The present invention provides a kind of data-updating method based on Hive external table, device and electronic devices, wherein this method comprises: extracting more new data table from target service side, wherein the table name of more new data table meets preset table name and updates rule;More new data table is uploaded to the target directory of HDFS file system;The matched tables of data to be updated of table name of rule lookup and more new data table in the library Hive is updated according to table name, and tables of data to be updated is executed and deletes table handling, wherein, tables of data to be updated meets the external table to be updated that table name updates rule for be created in advance in the library Hive, table name;The external table handling of creation is executed in the library Hive for more new data table, wherein the external table path for creating external table handling is the path of target directory.Through the invention, data in the prior art are solved and update the technical issues of synchronous method operation takes a long time.

Description

Data-updating method, device and electronic device based on Hive external table
Technical field
The present invention relates to database technical fields, in particular to a kind of data update side based on Hive external table Method, device and electronic device.
Background technique
When Hive database executes data and updates, usually operated using internal table, if business side has updated Table structure, and table structure is updated in the library Hive not in time, then after business side is drawn into newest data, Hive database It will lead to data parsing when updating and serial problem occur, if for example, the data stored in Hive database are as follows:
b c
test test
test Test
And the newest table of business side are as follows:
a b c
1 test test
2 test Test
So in the newest table of Hive database parsing business side, it will lead to serial problem, be as follows:
b c
1 test
2 Test
If modified to the table structure in Hive database, since the table structure of internal table is operated with data manipulation not Separation, will lead to causes a corresponding column data to be modified after table structure is modified, to increase the process of operation.
The settling mode of existing scheme be inspection business side table structure and the library Hive in correspond to table table structure whether one It causes, in the case where comparing out inconsistent, table currently stored in the library Hive is deleted, (the inside table delete operation in the library Hive Data file will be deleted simultaneously), it is synchronous then to carry out table structure, and then it is synchronous to execute data.This mode of operation process is numerous It is trivial, and when data volume is bigger, it is time-consuming relatively long.
For data in the prior art update synchronous method operation take a long time the technical issues of, at present it is not yet found that The solution of effect.
Summary of the invention
The embodiment of the invention provides a kind of data-updating method based on Hive external table, device and electronic device, with It at least solves data in the prior art and updates the technical issues of synchronous method operation takes a long time.

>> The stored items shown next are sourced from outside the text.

/-! ### Launches, handlers and engines -/

/-- R306, R307: LAUNCH, one acting lane after another, releases at .device and enters the child its record describes in the
partition's device-launch pool, whose launch.id goes to vD; a lane that finds no entry waits, with its number as the LAUNCH
progress, from which the LAUNCH goes on; a LAUNCH waits too while one of the partition that issued before it waits, and one
that a halt has stopped takes its place anew when it issues again (log entry 102). CUTQ writes the summary word that IMM18
selects, as it stands at the issue (log entry 22). The order of launch.id values is the model's (log entry 10). -/
def Obligations.LaunchesFromWaves : Prop :=
  let acting := fun (c : Ctx) => if c.f.u then c.lanes.take 1 else c.lanes
  let child := fun (c : Ctx) (s : State) (l : Nat) =>
    let v := fun j => (c.w.reg (c.f.a.toNat + j) l).toNat
    let work := if v 7 / 65536 = 0 then Work.launch (v 0 + 2 ^ 32 * v 1) (v 2) (v 3) (v 4) else .bad
    { Launch.fresh (s.partOf c.w) (Config.launchBase + BitVec.ofNat 32 s.nextLaunch) none s.nextLaunch work with
      sig := v 5 + 2 ^ 32 * v 6, acq := v 7 % 256, rel := v 7 / 256 % 256 }
  let entered := fun (c : Ctx) (s : State) (l : Nat) =>
    let s := c.release 4 s
    { s with launches := Tab.put s.nextLaunch (child c s l) s.launches, nextLaunch := s.nextLaunch + 1 }
  let idOf := fun (s : State) (n : Nat) => Config.launchBase + BitVec.ofNat 32 (s.nextLaunch + n)
  let earlier := fun (s : State) (c : Ctx) (n : Nat) => ∃ e ∈ s.waves, s.partOf e.2 = s.partOf c.w ∧ e.2.spilt = false ∧
    ∃ i g, e.2.frags[i]? = some g ∧ s.letsFrag e.2 i = true ∧ g.launchLane.isSome = true ∧ g.wait = .retry ∧ g.ticket < n
  let tickets := fun (s : State) (c : Ctx) => (s.part (s.partOf c.w)).tickets
  let place := fun (s : State) (c : Ctx) => if c.fr.wait = .retry then c.fr.ticket else tickets s c
  let ticketed := fun (s : State) (c : Ctx) => s.setPart (s.partOf c.w) fun p => { p with tickets := p.tickets + 1 }
  let room := fun (s : State) (c : Ctx) (ls : List Nat) => s.affected (s.partOf c.w) = false ∧
    ls.length ≤ s.poolFree 6 (s.partOf c.w) s.childrenOf ∧ (∀ n, s.nextLaunch ≤ n → Tab.find n s.launches = none) ∧
    ∀ tm, s.teamOf c.w = some tm → tm.launch < s.nextLaunch
  let free := fun (s : State) (c : Ctx) => s.poolFree 6 (s.partOf c.w) s.childrenOf
  let left := fun (c : Ctx) => (acting c).filter fun l => c.fr.launchLane.getD 0 ≤ l
  let waits := fun (n : Nat) (c : Ctx) (w' : Wave) => Stands .retry c w' ∧ ∃ fr', w'.frags[c.i]? = some fr' ∧
    fr'.launchLane = (left c).head? ∧ fr'.ticket = n
  (∀ f, CompletesVia (fun s c => (acting c).foldl (entered c) s) Team.unstepped (.launch f)
    (fun s c => c.fr.launchLane = none ∧ ¬ earlier s c (tickets s c) ∧ room s c (acting c))
    fun s _ c w' => Wrote (fun c l => [(c.f.d.toNat, idOf s ((acting c).idxOf (c.src l)))]) c w') ∧
  (∀ f, CompletesVia (fun s c => (left c).foldl (entered c) s) Team.unstepped (.launch f)
    (fun s c => c.fr.launchLane.isSome = true ∧ ¬ earlier s c (place s c) ∧ room s c (left c))
    fun s _ c w' => Wrote (fun c l =>
      if c.src l ∈ left c then [(c.f.d.toNat, idOf s ((left c).idxOf (c.src l)))] else []) c w') ∧
  (∀ f, CompletesVia (fun s c => ticketed (c.release 4 s) c) Team.unstepped (.launch f)
    (fun s c => c.fr.launchLane = none ∧ c.lanes ≠ [] ∧ ¬ earlier s c (tickets s c) ∧
      (s.affected (s.partOf c.w) = true ∨ free s c = 0))
    fun s _ c w' => waits (tickets s c) c w') ∧
  (∀ f, CompletesVia (fun s c => ticketed (c.release 4 (((acting c).take (free s c)).foldl (entered c) s)) c)
      Team.unstepped (.launch f)
    (fun s c => c.fr.launchLane = none ∧ ¬ earlier s c (tickets s c) ∧ free s c < (acting c).length ∧
      room s c ((acting c).take (free s c)))
    fun s _ c w' => (∃ fr', w'.frags[c.i]? = some fr' ∧ fr'.wait = .retry ∧ fr'.pc = c.fr.pc ∧ fr'.ticket = tickets s c ∧
        fr'.launchLane = (acting c)[free s c]?) ∧
      RegsAre w' fun r l => if r = c.f.d.toNat ∧ l ∈ (acting c).take (free s c) then idOf s ((acting c).idxOf l) else c.w.reg r l) ∧
  (∀ f, CompletesVia ticketed Team.unstepped (.launch f)
    (fun s c => c.fr.launchLane = none ∧ c.lanes ≠ [] ∧ earlier s c (tickets s c))
    fun s _ c w' => waits (tickets s c) c w') ∧
  (∀ f, CompletesUpTo Team.unstepped (.launch f)
    (fun s c => c.fr.launchLane.isSome = true ∧ c.fr.wait = .retry ∧ left c ≠ [] ∧ earlier s c c.fr.ticket)
    fun _ _ c w' => waits c.fr.ticket c w') ∧
  (∀ f, CompletesVia ticketed Team.unstepped (.launch f)
    (fun s c => c.fr.launchLane.isSome = true ∧ c.fr.wait ≠ .retry ∧ left c ≠ [] ∧ earlier s c (tickets s c))
    fun s _ c w' => waits (tickets s c) c w') ∧
  ∀ f, Completes (.cutq f) (fun s c => (s.launchOf c.w).isSome = true) fun s _ c w' => ∀ la, s.launchOf c.w = some la →
    Wrote (fun c _ => [(c.f.d.toNat, BitVec.ofNat 32 (
      match f.imm.toNat, la.cut with
      | 0, some x => (x.shape.1 - 1) + 2 ^ 9 * (x.shape.2.1 - 1) + 2 ^ 18 * (x.shape.2.2 - 1) + 2 ^ 27 * x.order
      | 1, _ => la.recuts | 2, _ => la.dispatched | 3, _ => la.retired | 4, _ => la.fw
      | 5, some x => la.lastCase + 256 * x.regions.length
      | _, _ => 0))]) c w'

/-- R319 to R322: TLPOP gives each acting lane, in ascending order, the next tile that can be delivered, whose expert is
ready or has failed, and END lanes once every tile is delivered; it waits where a tile is still to become ready or the
slot holds no job; a slot above 15, or a job that excludes its die, answers END with FAIL. TLDONE releases at .device
and retires a delivered tile, answering 0, or 2 for the job's last, which brings the job to stage 5: it keeps its slot until it
completes, and TLPOP answers END from it (R314, R321); anything else answers 1. -/
def Obligations.TilesPoppedAndRetired : Prop :=
  let acting := fun (c : Ctx) => if c.f.u then c.lanes.take 1 else c.lanes
  let low := fun (c : Ctx) (r : BitVec 7) => c.w.reg r.toNat (c.lanes.headD 0)
  let slot := fun (s : State) (c : Ctx) => 16 * s.partOf c.w + (low c c.f.a).toNat
  let open' := fun (j : Job) (n : Nat) => ∃ x e, j.tiles[n]? = some x ∧ x.team = none ∧ x.retired = false ∧
    Tab.find x.expert j.experts = some e ∧ (e.ready = true ∨ e.failed = true)
  let desc := fun (job : Word) (j : Job) (n : Nat) (i : Nat) => match j.tiles[n]? with
    | none => (0 : Word)
    | some x =>
      let e := Tab.getD ⟨0, 0, false, false⟩ x.expert j.experts
      let flags := (if e.failed then 2 else 0) + (if x.valid < 8 * 2 ^ x.mh then 4 else 0)
      match i with
      | 0 => job | 1 => BitVec.ofNat 32 x.recIx | 2 => BitVec.ofNat 32 (flags + 256 * x.mh + 65536 * x.valid)
      | 3 => BitVec.ofNat 32 x.off | 4 => BitVec.ofNat 32 x.expert | 5 => BitVec.ofNat 32 n
      | 6 => e.waddr.setWidth 32 | _ => (e.waddr >>> 32).setWidth 32
  let ended := fun (job : Word) (fail : Bool) (i : Nat) =>
    if i = 0 then job else if i = 2 then (if fail then 3 else 1) else (0 : Word)
  let popped := fun (ws : Ctx → Nat → Nat → Word) (c : Ctx) (w' : Wave) =>
    w' = { c.w with regs := w'.regs, binds := w'.binds, frags := w'.frags, parked := w'.parked, evictable := w'.evictable,
                    outstanding := c.w.outstanding + 1 } ∧
    (∀ n, n ≠ c.i → w'.frags[n]? = c.w.frags[n]?) ∧ (∃ fr', w'.frags[c.i]? = some fr' ∧ GoesOn c.fr fr' c.ins.len) ∧
    RegsAre w' fun r l => if l ∈ c.lanes ∧ c.f.d.toNat ≤ r ∧ r < c.f.d.toNat + 8 then ws c l (r - c.f.d.toNat) else c.w.reg r l
  let waits := fun (c : Ctx) (w' : Wave) => KeptButFrags c.w w' ∧ OtherFrags c.w w' c.i ∧ ∃ fr', w'.frags[c.i]? = some fr' ∧
    fr'.wait = .retry ∧ fr'.pc = c.fr.pc
  let mine := fun (s : State) (c : Ctx) (j : Job) => c.lanes ≠ [] ∧ (low c c.f.a).toNat < 16 ∧
    Tab.find (slot s c) s.jobs = some j
  let admits := fun (s : State) (c : Ctx) (j : Job) =>
    j.dies = 0 ∨ j.dies.testBit (s.dieNum (s.partOf c.w) (clusterOf (coreOf c.k) / 16)) = true
  let took := fun (j : Job) (c : Ctx) => j.offerable.take (acting c).length
  let delivered := fun (j : Job) (c : Ctx) =>
    { j with tiles := j.tiles.mapIdx fun n x => if n ∈ took j c then { x with team := some c.w.team } else x }
  let released := fun (s : State) (c : Ctx) => c.release 4 s
  let retire := fun (c : Ctx) (j : Job) =>
    { j with tiles := j.tiles.modify (low c c.f.b).toNat fun x => { x with retired := true } }
  let answers := fun (v : Word) (c : Ctx) (w' : Wave) => Wrote (fun c _ => [(c.f.d.toNat, v)]) c w'
  (∀ (j : Job), j.offerable.Pairwise (· < ·) ∧ ∀ n, n ∈ j.offerable ↔ open' j n) ∧
  (∀ f, Completes (.tlpop f)
    (fun s c => c.lanes ≠ [] ∧ (16 ≤ (low c c.f.a).toNat ∨ ∃ j, mine s c j ∧ ¬ admits s c j))
    fun _ _ c w' => popped (fun c _ => ended (low c c.f.a) true) c w') ∧
  (∀ f, Completes (.tlpop f) (fun s c => c.lanes ≠ [] ∧ (low c c.f.a).toNat < 16 ∧ Tab.find (slot s c) s.jobs = none)
    fun _ _ c w' => waits c w') ∧
  (∀ f (j : Job), Completes (.tlpop f)
    (fun s c => mine s c j ∧ admits s c j ∧ j.offerable.length < (acting c).length ∧ j.offerable.length < j.undelivered)
    fun _ _ c w' => waits c w') ∧
  (∀ f (j : Job), CompletesVia (fun s c => { s with jobs := Tab.put (slot s c) (delivered j c) s.jobs })
      Team.unstepped (.tlpop f)
    (fun s c => mine s c j ∧ admits s c j ∧
      ((acting c).length ≤ j.offerable.length ∨ j.undelivered ≤ j.offerable.length))
    fun _ _ c w' => popped (fun c l i => match (took j c)[(acting c).idxOf (c.src l)]? with
      | some n => desc (low c c.f.a) j n i
      | none => ended (low c c.f.a) false i) c w') ∧
  (∀ f (j : Job) (x : Tile), CompletesVia (fun s c => { released s c with jobs := Tab.upd (slot s c) (retire c) s.jobs })
      Team.unstepped (.tldone f)
    (fun s c => mine s c j ∧ j.tiles[(low c c.f.b).toNat]? = some x ∧ x.team.isSome = true ∧ x.retired = false ∧
      ∃ n y, n ≠ (low c c.f.b).toNat ∧ j.tiles[n]? = some y ∧ y.retired = false)
    fun _ _ c w' => answers 0 c w') ∧
  (∀ f (j : Job) (x : Tile), CompletesVia (fun s c =>
      { (released s c).setLaunch j.launch (fun l => { l with
          stage := 5, error := if l.peerLost = true ∧ l.error = none then some (0x22, 0x22) else l.error }) with
        jobs := Tab.upd (slot s c) (retire c) s.jobs })
      Team.unstepped (.tldone f)
    (fun s c => mine s c j ∧ j.tiles[(low c c.f.b).toNat]? = some x ∧ x.team.isSome = true ∧ x.retired = false ∧
      ∀ n y, n ≠ (low c c.f.b).toNat → j.tiles[n]? = some y → y.retired = true)
    fun _ _ c w' => answers 2 c w') ∧
  (∀ f (j : Job), CompletesVia (fun s c => { s with jobs := Tab.put (slot s c) j s.jobs }) Team.unstepped (.tlpop f)
    (fun s c => mine s c j ∧ admits s c j ∧ ∀ x ∈ j.tiles, x.team.isSome = true ∨ x.retired = true)
    fun _ _ c w' => popped (fun c _ => ended (low c c.f.a) false) c w') ∧
  ∀ f, CompletesVia released Team.unstepped (.tldone f)
    (fun s c => c.lanes ≠ [] ∧ ∀ j x, mine s c j → j.tiles[(low c c.f.b).toNat]? = some x → x.team = none ∨ x.retired = true)
    fun _ _ c w' => answers 1 c w'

According to one embodiment of present invention, a kind of data-updating method based on Hive external table is provided, comprising: from Extract more new data table in target service side, wherein the table name of more new data table meets preset table name and updates rule;Number will be updated The target directory of HDFS file system is uploaded to according to table;Rule is updated according to table name to search in the library Hive and more new data table The matched tables of data to be updated of table name, and tables of data to be updated is executed and deletes table handling, wherein tables of data to be updated is Hive Be created in advance in library, table name meets the external table to be updated that table name updates rule;For more new data table in the library Hive Middle execution creates external table handling, wherein the external table path for creating external table handling is the path of target directory.
Further, more new data table is uploaded to the target directory of HDFS file system, comprising: according to default square partition Formula creates multiple partition directories in target directory;More new data table is uploaded to respectively in corresponding partition directory;In Hive It is executed in library and creates external table handling, comprising: the partition directory for including in parsing target directory;According to parsing result in the library Hive The middle multiple outer subsectors tables of creation, wherein multiple outer subsectors tables and multiple partition directories correspond.
Further, after tables of data to be updated corresponding to more new data table executes deletion table handling in the library Hive, This method further include: delete operation is executed to the data file of tables of data to be updated in HDFS file system.
Further, more new data table is uploaded to the target directory of HDFS file system, comprising: will be on more new data table Reach SFTP server;More new data table is uploaded in the corresponding target directory of HDFS file system from SFTP server.
Further, more new data table is extracted from target service side, comprising: using Kettle tool in target service side Database extracts data;The data extracted are stored to more new data table.
The technical solution that any of the above-described embodiment of the method provides, when updating, first will by the storage organization of external table More new data table is stored into HDFS file system, allows the member that the external table in the library Hive is directly deleted in update table Data, and then the more new data table that new external table is directed toward HDFS file system is created in the library Hive, greatly reduce data Synchronous time-consuming duration, and the process that data update operation is simplified, the data solved in the related technology update the side of synchronization The technical issues of method operation takes a long time.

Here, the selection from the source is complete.